The goal of this exploratory machine learning project is, to understand the key
drivers of the prices of classic and exclusive cars and to predict the prices
using machine learning techniques. In a first step, the data used in the project
is described and analysed. Then, the relevant metrics are described, the process
of training the models is addressed and the results of the algorithms with the
test data and the validation data are shown. Finally, possible weaknesses and
limitations are discussed and suggestions for improvement are made.


\newpage
# The data

## Data Source

The data used in this project was scraped from [classic-trader.com](https://www.classic-trader.com/) -
a website which describes itself as the international marketplace for classic
vehicles. All advertisements currently being placed were downloaded. If you intend
to run the scraping process, please note that this will take some time.
Alternatively (and as default in the corresponding script), the already scraped
data is downloaded via the GitHub repository associated with this project.

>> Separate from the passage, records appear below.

-- ==== Sys2Proof/Machine/Usb.lean ====
section
/-! DEFINITION. The USB device (R463): its descriptors and the standard requests of USB 2.0 chapter 9 on endpoint 0. -/

namespace Sys2Proof.Machine

open Sys2Proof

/-! ## Descriptors (R463) -/

/-- The number that selects the device's one configuration: never 0 (USB 2.0 chapter 9). (DEDUCED, log 68) -/
def usbConfigValue : Nat := (Config.usbByte 0).toNat % 255 + 1

/-- A string index, not 0, which means that there is no string (USB 2.0 chapter 9), and none of those given out before. (DEDUCED, log 68) -/
def stringIx (used : List Nat) (b : Byte) : Nat :=
  let l := (List.range 256).filter fun i => i != 0 && !used.contains i
  l.getD (b.toNat % l.length) 0

/-- The index of the serial number's string. (DEDUCED, log 68) -/
def usbSerialIx : Nat := stringIx [] (Config.usbByte 9)

/-- The index of the manufacturer's string. -/
def usbMakerIx : Nat := stringIx [usbSerialIx] (Config.usbByte 7)

/-- The index of the product's string. -/
def usbProductIx : Nat := stringIx [usbSerialIx, usbMakerIx] (Config.usbByte 8)

/-- The device descriptor. (PRESUMED, log 74) -/
def State.deviceDescriptor (s : State) : List Byte :=
  [18, 1, 0x00, 0x02, Config.usbByte 1, Config.usbByte 2, Config.usbByte 3, Config.usbByte 4] ++
    bytesLE 2 s.fuse.vid.toNat ++ bytesLE 2 s.fuse.pid.toNat ++
    [Config.usbByte 5, Config.usbByte 6] ++ [usbMakerIx, usbProductIx, usbSerialIx, 1].map (BitVec.ofNat 8)

/-- The configuration descriptor with its interface and two bulk endpoints of 64 bytes: self-powered, no remote wake-up, vendor class. (PRESUMED, log 74) -/
def configDescriptor : List Byte :=
  [9, 2, 32, 0, 1, BitVec.ofNat 8 usbConfigValue, Config.usbByte 10, 0xC0, Config.usbByte 11] ++
    [9, 4, 0, 0, 2, 0xFF, Config.usbByte 12, Config.usbByte 13, Config.usbByte 14] ++
    [7, 5, 0x01, 2, 64, 0, 0] ++ [7, 5, 0x82, 2, 64, 0, 0]

/-- A string descriptor of UTF-16 text. (PRESUMED, log 74) -/
def stringDescriptor (l : List Byte) : List Byte :=
  let t := l.take 252
  [BitVec.ofNat 8 (t.length + 2), 3] ++ t

/-- A hexadecimal digit as a character. (DEDUCED, log 68) -/
def hexDigit (n : Nat) : Byte := BitVec.ofNat 8 (if n < 10 then 0x30 + n else (if Config.usbCapitals then 0x37 else 0x57) + n)

/-- The serial number: the 32 hexadecimal digits of the device ID, LCS_DEVID3 first. -/
def State.serialText (s : State) : List Byte :=
  (List.range 32).flatMap fun i => [hexDigit (bitsOf s.fuse.devid.toNat (4 * (31 - i)) 4), 0]

/-- The string descriptor of an index: 0 names the languages. (PRESUMED, log 74) -/
def State.stringOf (s : State) (i : Nat) : Option (List Byte) :=
  if i = 0 then some (stringDescriptor (Config.usbText 0))
  else if i = usbSerialIx then some (stringDescriptor s.serialText)
  else if i = usbMakerIx then some (stringDescriptor (Config.usbText 1))
  else if i = usbProductIx then some (stringDescriptor (Config.usbText 2))
  else none

/-- GET_DESCRIPTOR: the descriptor that wValue names. (PRESUMED, log 74) -/
def State.descriptor (s : State) (value : Nat) : Option (List Byte) :=
  match value / 256 with
  | 1 => some s.deviceDescriptor
  | 2 => if value % 256 = 0 then some configDescriptor else none
  | 3 => s.stringOf (value % 256)
  | _ => none

/-! ## Standard requests -/

/-- An endpoint that exists: endpoint 0, and the bulk endpoints of a configured device. -/
def UsbSt.hasEndpoint (u : UsbSt) (e : Nat) : Bool := e % 128 = 0 || u.configured && (e = 0x01 || e = 0x82)

/-- A halt set or cleared: endpoint 0 has none. -/
def UsbSt.setHalt (u : UsbSt) (e : Nat) (b : Bool) : UsbSt :=
  if e = 0x01 then { u with haltOut := b } else if e = 0x82 then { u with haltIn := b } else u

/-- An endpoint is halted. -/
def UsbSt.halted (u : UsbSt) (e : Nat) : Bool := e = 0x01 && u.haltOut || e = 0x82 && u.haltIn

/-- A standard request acts and answers, or is stalled (USB 2.0 chapter 9). (PRESUMED, log 74) -/
def State.usbRequest (s : State) (r : UsbRequest) : UsbSt × Option (List Byte) :=
  let u := s.lcs.usb
  let v := r.value.toNat
  let e := r.index.toNat
  let stall : UsbSt × Option (List Byte) := (u, none)
  match r.typ.toNat, r.req.toNat with
  | 0x80, 0 => (u, some [1, 0])
  | 0x81, 0 => if u.configured ∧ e = 0 then (u, some [0, 0]) else stall
  | 0x82, 0 => if u.hasEndpoint e then (u, some [BitVec.ofNat 8 (u.halted e).toNat, 0]) else stall
  | 0x02, 1 => if v = 0 ∧ u.hasEndpoint e then (u.setHalt e false, some []) else stall
  | 0x02, 3 => if v = 0 ∧ u.hasEndpoint e then (u.setHalt e true, some []) else stall
  | 0x00, 5 => if v < 128 ∧ !u.configured then ({ u with addr := v }, some []) else stall
  | 0x80, 6 => (u, s.descriptor v)
  | 0x80, 8 => (u, some [BitVec.ofNat 8 (if u.configured then usbConfigValue else 0)])
  | 0x00, 9 =>
    if v = 0 then ({ u with configured := false, late := [] }, some [])
    else if v = usbConfigValue then ({ u with configured := true, haltOut := false, haltIn := false, late := [] }, some [])
    else stall
  | 0x81, 10 => if u.configured ∧ e = 0 then (u, some [0]) else stall
  | 0x01, 11 => if u.configured ∧ e = 0 ∧ v = 0 then ({ u with haltOut := false, haltIn := false }, some []) else stall
  | _, _ => stall

/-- The responses that waited for endpoint 2 leave once it is not halted (R463, R465). (DEDUCED, log 68) -/
def LcsSt.sendLate (l : LcsSt) : LcsSt :=
  match l.usb.haltIn, l.usb.late.getLast? with
  | false, some r => { l with resp := some r, usb := { l.usb with late := [] } }
  | _, _ => l

/-- Endpoint 0 answers a standard request (R463), with at most wLength bytes. -/
def State.endpoint0 (s : State) (r : UsbRequest) : State :=
  let x := s.usbRequest r
  let l : LcsSt := { s.lcs with usb := { x.1 with answer := x.2.map (·.take r.length.toNat) } }
  { s with lcs := l.sendLate }

end Sys2Proof.Machine
end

During the processing of this project, about 11 thousand observations could be
obtained by scraping classic-trader.com. After data cleansing, about 8 thousand
observations were available for the analysis. 

## Overview of the data

### Variables considered

Variable     | Type    | Description
------------ | ------- | -------------------------------------------------------
ID           | integer | Identification number of vehicle from website
manufacturer | Factor  | Manufacturer of vehicle (factorized)
model        | Factor  | Model of vehicle (general, e.g. 3 Series; factorized)
model_name   | Factor  | Model name of vehicle (more specific, e.g. 318is; factorized)
year         | Factor  | Year of manufacture (factorized)
decade       | Factor  | Decade of manufacture (factorized)
mileage      | integer | Mileage, all converted to kilometers
body_style   | Factor  | Body style of vehicle, e.g. sedan (factorized)
color        | Factor  | Color of exterior body (factorized)
power        | integer | Metric to indicate power produced by engine, measured in kilowatts
ccm          | integer | Measure of engine displacement, measured in cubic centimeter
cylinders    | integer | Number of cylinders
steering     | Factor  | Placement of steering position, e.g. lefthand drive (factorized)
transmission | Factor  | Type of transmission (factorized)
drive        | Factor  | Type of drivetrain, e.g. rear-wheel drive (factorized)
fuel         | Factor  | Fuel type (factorized)
condition    | Factor  | Condition of vehicle (predefined classes, factorized)
price        | numeric | Advertised price measured in euro

### Missing data

The following table shows the missing data. As we can see, the variables mileage,
color, condition and price contain many missing values.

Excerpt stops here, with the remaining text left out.